Acquiring phonemes - North Carolina State University

Acquiring phonemes: What distributional information do infants
receive in child-directed speech?
Emily Moeng
University of North Carolina, Chapel Hill
Summary
Many acquisitionists (e.g., see reviews such as Kuhl, 2004) assume that infants form phonemes by utilizing
Distributional Learning (see below). Although influential, it is claimed that the Distributional Hypothesis
alone cannot arrive at the correct number of phonemes when given data taken from natural language, due to
wide phonetic variability in natural utterances. This project seeks to evaluate a proposal aimed at overcoming
the Overlapping Categories problem, by analyzing both vowels and glides in infant-directed speech in the
Yamaguchi French Corpus (Yamaguchi, 2007) of French in CHILDES (MacWhinney, 2000).

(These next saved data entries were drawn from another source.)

/-! ## Deliveries, the scheduler, and the host interface -/

/-- R216, R217, R228, R229: a parked waitw reads its word again, and a last time at its limit; a message of another package is
delivered into its slot, header and payload first and COUNT last; a parked message is tried in the order of its source. The model's
choices here: log entries 17 (CMASK of a parked waitw is judged on completion), 75 (the INFO of a message to an endpoint that no
thread holds is a free value) and 91 (SEP is the sender's at the delivery). -/
def Obligations.WaitsAndDeliveries : Prop :=
  ∀ (s : State),
    (∀ p, s.cpu.park = some p → p.kind = .waitw →
      let r := s.present
      let n := p.c % 16
      let c := p.c / 16
      let y := p.b.toNat % 2 ^ (8 * n)
      let met (v : Nat) : Prop := if c = 0 then v = y else if c = 1 then v ≠ y else if c = 2 then v < y else y ≤ v
      (r.waitRead p.a n = .error .wait → Gives .waitwReread s r)
      ∧ (∀ q, r.waitRead p.a n = .error (.queue q) → Gives .waitwReread s (r.queueUp q))
      ∧ (∀ y x, r.waitRead p.a n = .error (.trap y x) → Gives .waitwReread s (State.raise { r with cpu := { r.cpu with park := none } } y x))
      ∧ ∀ v t, r.waitRead p.a n = .ok (v, t) →
        let ends (j : Instr) (q : State) (x : Dword) : Prop := Gives j s ((r.parkedCmask p.d).getD (q.finishParked p.d x))
        (met v → ∀ q, t.acquire 3 = .ok q → ends .waitwReread q 0)
        ∧ (¬ met v → t.limitPassed t.thr.wtime = true → ends .waitwReread t 1)
        ∧ (¬ met v → t.limitPassed t.thr.wtime = false → Gives .waitwReread s t)
        ∧ (s.limitPassed s.thr.wtime = true →
          (met v → ∀ q, t.acquire 3 = .ok q → ends .waitwTimeout q 0)
          ∧ (¬ met v → t.limitPassed t.thr.wtime = true → ends .waitwTimeout t 1)))
    ∧ (∀ spkg sep ep mbox ch user payload e m t u, s.endpoint ep = some e → s.mailbox e mbox = .ok (m, t) →
      m.cap ≠ 0 → m.waiting ≠ m.cap → payload.length ≤ 4096 → payload.length ≤ m.slotsz →
      t.deliver e mbox m spkg sep ch user payload = .ok u → Gives (.messageDelivery spkg sep ep mbox ch user payload) s u)
    ∧ (∀ (e : Endpoint) (mbox : Nat) (m : Mailbox) (spkg sep ch : Nat) (user : Dword) (payload : List Byte) (t u : State),
      let bytes := leBytes 2 spkg ++ leBytes 1 sep ++ leBytes 1 (ch % 4) ++ leBytes 2 payload.length ++ [0, 0] ++ leBytes 8 user.toNat
        ++ leBytes 8 m.count ++ List.replicate 40 0 ++ payload
      s.sysWritePieces e.root bytes (pieces (bytes.length + 1) (m.slot m.count) bytes.length) = .ok t →
      t.sysWrite e.root (e.base.toNat + 64 * (mbox % 4)) (leBytes 8 (m.count + 1)) = .ok u →
      s.deliver e mbox m spkg sep ch user payload = .ok u)
    ∧ (∀ (pre post : List Parked) (p : Parked) (x : Sender) (b payload : List Byte) (t1 t : State),
      s.host.parked = pre ++ p :: post →
      (∀ q, q ∈ pre → q.lid = p.lid → q.tix = p.tix →
        q.entry ≠ p.entry ∧ ¬ (q.pkg = p.pkg ∧ q.ep = p.ep ∧ q.mbox = p.mbox ∧ q.ch = p.ch)) →
      s.senderOf p.lid p.tix = some x →
      let va := entryVa x.base.toNat p.entry
      s.sysReadPieces x.root (pieces 2 va 64) = .ok (b, t1) →
      let r := MsgRecord.ofBytes (b.drop 8)
      t1.sysReadPieces x.root (pieces (r.len + 1) (va + 64) r.len) = .ok (payload, t) → p.pkg = t.plat.pkid.toNat →
      let ends (u : State) : Prop := Gives (.parkedMessageDelivery p.lid p.tix p.entry) s u
      (t.endpoint p.ep = none → ends ((t.undeliverable x p x.asid .wait (Config.messageVa t.tick)).getD s))
      ∧ (∀ e m q, t.endpoint p.ep = some e → t.mailbox e p.mbox = .ok (m, q) →
        (m.cap = 0 ∨ m.slotsz < r.len → ends ((q.undeliverable x p e.asid .wait (descriptorVa e.base.toNat p.mbox)).getD s))
        ∧ (m.cap ≠ 0 → r.len ≤ m.slotsz → m.waiting = m.cap → ends q)
        ∧ (∀ u w, m.cap ≠ 0 → r.len ≤ m.slotsz → m.waiting ≠ m.cap →
          q.deliver e p.mbox m q.plat.pkid.toNat x.sep p.ch r.user payload = .ok u → u.entryState x p 0 = some w →
          ends w ∧ p ∉ w.host.parked)))
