-- ==== Sys2Proof/Laws/Breach.lean ====
section
/-! SUPPORT. What looking for breaches of unchecked obligations can do (R8, R387, R388, log entry 25): it remembers, and marks an
address space or a command, and leaves everything else alone.
-/

namespace Sys2Proof.Machine

theorem breach_eq (s : State) (a : BitVec 12) : s.breach a = { s with coh := { s.coh with breach := addNew a s.coh.breach } } := rfl

@[simp] theorem breach_cpu (s : State) (a : BitVec 12) : (s.breach a).cpu = s.cpu := rfl
@[simp] theorem breach_thr (s : State) (a : BitVec 12) : (s.breach a).thr = s.thr := rfl
@[simp] theorem breach_mem (s : State) (a : BitVec 12) : (s.breach a).mem = s.mem := rfl
@[simp] theorem breach_dir (s : State) (a : BitVec 12) : (s.breach a).coh.dir = s.coh.dir := rfl
@[simp] theorem breach_plat (s : State) (a : BitVec 12) : (s.breach a).plat = s.plat := rfl
@[simp] theorem breach_host (s : State) (a : BitVec 12) : (s.breach a).host = s.host := rfl

/-- Looking for an alias changes what the open region remembers and which address spaces are in breach, and nothing else. -/
theorem unaliased_eq (s : State) (w r : List Extent) : ∃ g l, s.unaliased w r =
    { s with thr := { s.thr with region := g }, coh := { s.coh with breach := l } } := by
  unfold State.unaliased
  split
  · exact ⟨s.thr.region, s.coh.breach, rfl⟩
  · split <;> exact ⟨_, _, rfl⟩

@[simp] theorem unaliased_cpu (s : State) (w r : List Extent) : (s.unaliased w r).cpu = s.cpu := by
  obtain ⟨g, l, h⟩ := unaliased_eq s w r
  rw [h]
@[simp] theorem unaliased_mem (s : State) (w r : List Extent) : (s.unaliased w r).mem = s.mem := by
  obtain ⟨g, l, h⟩ := unaliased_eq s w r
  rw [h]
@[simp] theorem unaliased_dir (s : State) (w r : List Extent) : (s.unaliased w r).coh.dir = s.coh.dir := by
  obtain ⟨g, l, h⟩ := unaliased_eq s w r
  rw [h]
@[simp] theorem unaliased_plat (s : State) (w r : List Extent) : (s.unaliased w r).plat = s.plat := by
  obtain ⟨g, l, h⟩ := unaliased_eq s w r
  rw [h]
/-- Outside an open region there is nothing to look at. -/
theorem unaliased_closed {s : State} (w r : List Extent) (h : s.openRegion = none) : s.unaliased w r = s := by
  simp only [State.unaliased, h]

/-- What looking at outstanding copy commands can do. -/
def Marked (s t : State) : Prop := ∃ l c, t = { s with coh := { s.coh with breach := l }, thr := { s.thr with cmds := c } }

theorem Marked.refl (s : State) : Marked s s := ⟨s.coh.breach, s.thr.cmds, rfl⟩
theorem Marked.trans {s t u : State} (h : Marked s t) (g : Marked t u) : Marked s u := by
  obtain ⟨l, c, rfl⟩ := h
  obtain ⟨m, d, rfl⟩ := g
  exact ⟨m, d, rfl⟩
theorem Marked.foldl {α : Type} (f : State → α → State) (h : ∀ s a, Marked s (f s a)) (l : List α) : ∀ s, Marked s (l.foldl f s) := by
  induction l with
  | nil => exact Marked.refl
  | cons a r ih => exact fun s => (h s a).trans (ih _)

theorem checkCopy_marked (before : State) (r : RingCtx) (s : State) (c : CopyCmd) : Marked s (State.checkCopy before r s c) := by
  have ite (p q : Prop) [Decidable p] [Decidable q] (x y z : State) (hx : Marked s x) (hy : Marked s y) (hz : Marked s z) :
      Marked s (if p then x else if q then y else z) := by
    split
    · exact hx
    · split <;> assumption
  unfold State.checkCopy
  exact ite _ _ _ _ _ ⟨_, s.thr.cmds, rfl⟩ ⟨s.coh.breach, _, rfl⟩ (Marked.refl s)

/-- Looking at the outstanding copy commands after a step marks commands and address spaces, and leaves everything else alone. -/
theorem checkCopies_marked (s before : State) : Marked s (s.checkCopies before) :=
  Marked.foldl _ (fun t r => Marked.foldl _ (fun u c => checkCopy_marked before r u c) _ t) _ s

@[simp] theorem checkCopies_cpu (s before : State) : (s.checkCopies before).cpu = s.cpu := by
  obtain ⟨l, c, h⟩ := checkCopies_marked s before
  rw [h]
@[simp] theorem checkCopies_mem (s before : State) : (s.checkCopies before).mem = s.mem := by
  obtain ⟨l, c, h⟩ := checkCopies_marked s before
  rw [h]
@[simp] theorem checkCopies_dir (s before : State) : (s.checkCopies before).coh.dir = s.coh.dir := by
  obtain ⟨l, c, h⟩ := checkCopies_marked s before
  rw [h]
@[simp] theorem checkCopies_plat (s before : State) : (s.checkCopies before).plat = s.plat := by
  obtain ⟨l, c, h⟩ := checkCopies_marked s before
  rw [h]

end Sys2Proof.Machine
end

The Distributional Hypothesis
According to the Distributional Hypothesis,
infants acquire phonemes by mapping tokens into
some n-dimensional phonetic space and noting
peaks in token frequencies in this space. If there
are two peaks in token frequency, the learner will
infer that there are two phonemes; if there is one
peak in token frequency, the learner will infer
that there is only one phoneme (see Maye et al.,
2002).
The Overlapping Categories problem and possible solution
Although the Distributional Hypothesis has been influential among acquisitionists, it has been noted by
a number of researchers that the clear frequency distributions utilized in the experiments supporting this
hypothesis are not found in natural speech (the “Overlapping Categories” problem), especially in the case of
vowel phonemes (Swingley, 2009; Bion et al., 2013). It has been suggested that infants are able to overcome
the Overlapping Categories problem by attending to phones which have been prosodically emphasized, and
that these “high quality” tokens will yield distributions similar to those expected by the Distributional
Hypothesis.
Current project
The current project compares the distributions of stops, fricatives, glides, and vowels, and seeks to
evaluate Adriaans and Swingley’s proposal for vowels and glides. Results for vowels are shown below.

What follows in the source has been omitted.